◆ What to do ◆
Retype each line of the listing. Do not alter anything.

***

/-- Rule R74: the sign of the working value is the sign of `a`, and of the result too unless it saturates; flipping the
sign of `b` changes nothing. -/
def Obligations.AddSignOfFirst : Prop :=
  ∀ (s : State) (a b : Word),
    (addSum a b).s = signOf a ∧
    (∃ o, exec (.add a b) s = .next { s with out := o } ∧ (o.sat = false → o.y.getLsbD 7 = a.getLsbD 7)) ∧
    exec (.add a (b ^^^ 0x80#8)) s = exec (.add a b) s

/-- Rule R78: ZS is set exactly when both aligned significands are 0; the significand stays 0 and the exponent stays
`E`. -/
def Obligations.AddZeroSum : Prop :=
  ∀ (s : State) (a b : Word), ∃ o, exec (.add a b) s = .next { s with out := o } ∧
    (o.zs = true ↔ (align (unpack a) (unpack b)).1 = 0 ∧ (align (unpack a) (unpack b)).2.1 = 0) ∧
    (o.zs = true → o.yf.toNat = 0 ∧ o.ye.toNat = commonExp a b ∧ o.ys.toNat = signOf a ∧
      normaliseLeft (normaliseRight (addSum a b)) = { normaliseRight (addSum a b) with zs := true })

/-- Rule R79, whose sentence "This happens exactly when …" the spec marks as derived: UF is set exactly when the
aligned sum is 1, 2 or 3 and `E = 0`, or it is 1 and `E = 1`; the exponent is then 0 and the significand keeps the
value it has there. -/
def Obligations.AddExponentClamp : Prop :=
  ∀ (s : State) (a b : Word), ∃ o, exec (.add a b) s = .next { s with out := o } ∧
    (o.uf = true ↔ (1 ≤ alignedSum a b ∧ alignedSum a b ≤ 3) ∧
      (commonExp a b = 0 ∨ (commonExp a b = 1 ∧ alignedSum a b = 1))) ∧
    (o.uf = true → o.ye.toNat = 0 ∧ o.ys.toNat = signOf a ∧
      o.yf.toNat = (if commonExp a b = 0 then alignedSum a b else 2))

/-- Rule R80, whose sentence "In ADD this happens exactly when …" the spec marks as derived: SAT is set exactly when
the exponent after step 5 exceeds 15, which is exactly when `E = 15` and the aligned sum is 8 or more; the word is
then `0x78`, whatever the sign of `a`. -/
def Obligations.AddSaturation : Prop :=
  ∀ (s : State) (a b : Word), ∃ o, exec (.add a b) s = .next { s with out := o } ∧
    (o.sat = true ↔ 15 < (addNormalised a b).e) ∧
    (o.sat = true ↔ commonExp a b = 15 ∧ 8 ≤ alignedSum a b) ∧
    (o.sat = true → o.y = 0x78#8 ∧ o.ys = 0 ∧ o.ye = 0b1111#4 ∧ o.yf = 0)

/-- The rounding branch is never taken in ADD (rule R82, which the spec marks as derived): the significand is below 8
after step 5 and after step 6, and the rounding step changes nothing. -/
def Obligations.AddNeverRounds : Prop :=
  ∀ a b : Word, (addNormalised a b).f < 8 ∧ (saturate (addNormalised a b)).f &&& 8 = 0 ∧
    roundStep (saturate (addNormalised a b)) = saturate (addNormalised a b)

/-- Rule R84, which the spec marks as derived from R72, R74, R75 and R80: swapping the operands changes nothing but
bit 7 of `y`, which is the sign of the first operand unless SAT is set, when both orders give `0x78`; so ADD commutes
exactly when the signs agree or the result saturates. -/
def Obligations.AddOperandOrder : Prop :=
  ∀ (s : State) (a b : Word), ∃ o o' : Outputs,
    exec (.add a b) s = .next { s with out := o } ∧ exec (.add b a) s = .next { s with out := o' } ∧
    o.st = o'.st ∧ o.y.extractLsb' 0 7 = o'.y.extractLsb' 0 7 ∧
    (o.sat = false → o.y.getLsbD 7 = a.getLsbD 7 ∧ o'.y.getLsbD 7 = b.getLsbD 7) ∧
    (o.sat = true → o.y = 0x78#8 ∧ o'.y = 0x78#8) ∧
    (o = o' ↔ a.getLsbD 7 = b.getLsbD 7 ∨ o.sat = true)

***

◆ Result of this task ◆
/-- Rule R74: the sign of the working value is the sign of `a`, and of the result too unless it saturates; flipping the
sign of `b` changes nothing. -/
def Obligations.AddSignOfFirst : Prop :=
  ∀ (s : State) (a b : Word),
    (addSum a b).s = signOf a ∧
    (∃ o, exec (.add a b) s = .next { s with out := o } ∧ (o.sat = false → o.y.getLsbD 7 = a.getLsbD 7)) ∧
    exec (.add a (b ^^^ 0x80#8)) s = exec (.add a b) s

/-- Rule R78: ZS is set exactly when both aligned significands are 0; the significand stays 0 and the exponent stays
`E`. -/
def Obligations.AddZeroSum : Prop :=
  ∀ (s : State) (a b : Word), ∃ o, exec (.add a b) s = .next { s with out := o } ∧
    (o.zs = true ↔ (align (unpack a) (unpack b)).1 = 0 ∧ (align (unpack a) (unpack b)).2.1 = 0) ∧
    (o.zs = true → o.yf.toNat = 0 ∧ o.ye.toNat = commonExp a b ∧ o.ys.toNat = signOf a ∧
      normaliseLeft (normaliseRight (addSum a b)) = { normaliseRight (addSum a b) with zs := true })

/-- Rule R79, whose sentence "This happens exactly when …" the spec marks as derived: UF is set exactly when the
aligned sum is 1, 2 or 3 and `E = 0`, or it is 1 and `E = 1`; the exponent is then 0 and the significand keeps the
value it has there. -/
def Obligations.AddExponentClamp : Prop :=
  ∀ (s : State) (a b : Word), ∃ o, exec (.add a b) s = .next { s with out := o } ∧
    (o.uf = true ↔ (1 ≤ alignedSum a b ∧ alignedSum a b ≤ 3) ∧
      (commonExp a b = 0 ∨ (commonExp a b = 1 ∧ alignedSum a b = 1))) ∧
    (o.uf = true → o.ye.toNat = 0 ∧ o.ys.toNat = signOf a ∧
      o.yf.toNat = (if commonExp a b = 0 then alignedSum a b else 2))

/-- Rule R80, whose sentence "In ADD this happens exactly when …" the spec marks as derived: SAT is set exactly when
the exponent after step 5 exceeds 15, which is exactly when `E = 15` and the aligned sum is 8 or more; the word is
then `0x78`, whatever the sign of `a`. -/
def Obligations.AddSaturation : Prop :=
  ∀ (s : State) (a b : Word), ∃ o, exec (.add a b) s = .next { s with out := o } ∧
    (o.sat = true ↔ 15 < (addNormalised a b).e) ∧
    (o.sat = true ↔ commonExp a b = 15 ∧ 8 ≤ alignedSum a b) ∧
    (o.sat = true → o.y = 0x78#8 ∧ o.ys = 0 ∧ o.ye = 0b1111#4 ∧ o.yf = 0)

/-- The rounding branch is never taken in ADD (rule R82, which the spec marks as derived): the significand is below 8
after step 5 and after step 6, and the rounding step changes nothing. -/
def Obligations.AddNeverRounds : Prop :=
  ∀ a b : Word, (addNormalised a b).f < 8 ∧ (saturate (addNormalised a b)).f &&& 8 = 0 ∧
    roundStep (saturate (addNormalised a b)) = saturate (addNormalised a b)

/-- Rule R84, which the spec marks as derived from R72, R74, R75 and R80: swapping the operands changes nothing but
bit 7 of `y`, which is the sign of the first operand unless SAT is set, when both orders give `0x78`; so ADD commutes
exactly when the signs agree or the result saturates. -/
def Obligations.AddOperandOrder : Prop :=
  ∀ (s : State) (a b : Word), ∃ o o' : Outputs,
    exec (.add a b) s = .next { s with out := o } ∧ exec (.add b a) s = .next { s with out := o' } ∧
    o.st = o'.st ∧ o.y.extractLsb' 0 7 = o'.y.extractLsb' 0 7 ∧
    (o.sat = false → o.y.getLsbD 7 = a.getLsbD 7 ∧ o'.y.getLsbD 7 = b.getLsbD 7) ∧
    (o.sat = true → o.y = 0x78#8 ∧ o'.y = 0x78#8) ∧
    (o = o' ↔ a.getLsbD 7 = b.getLsbD 7 ∨ o.sat = true)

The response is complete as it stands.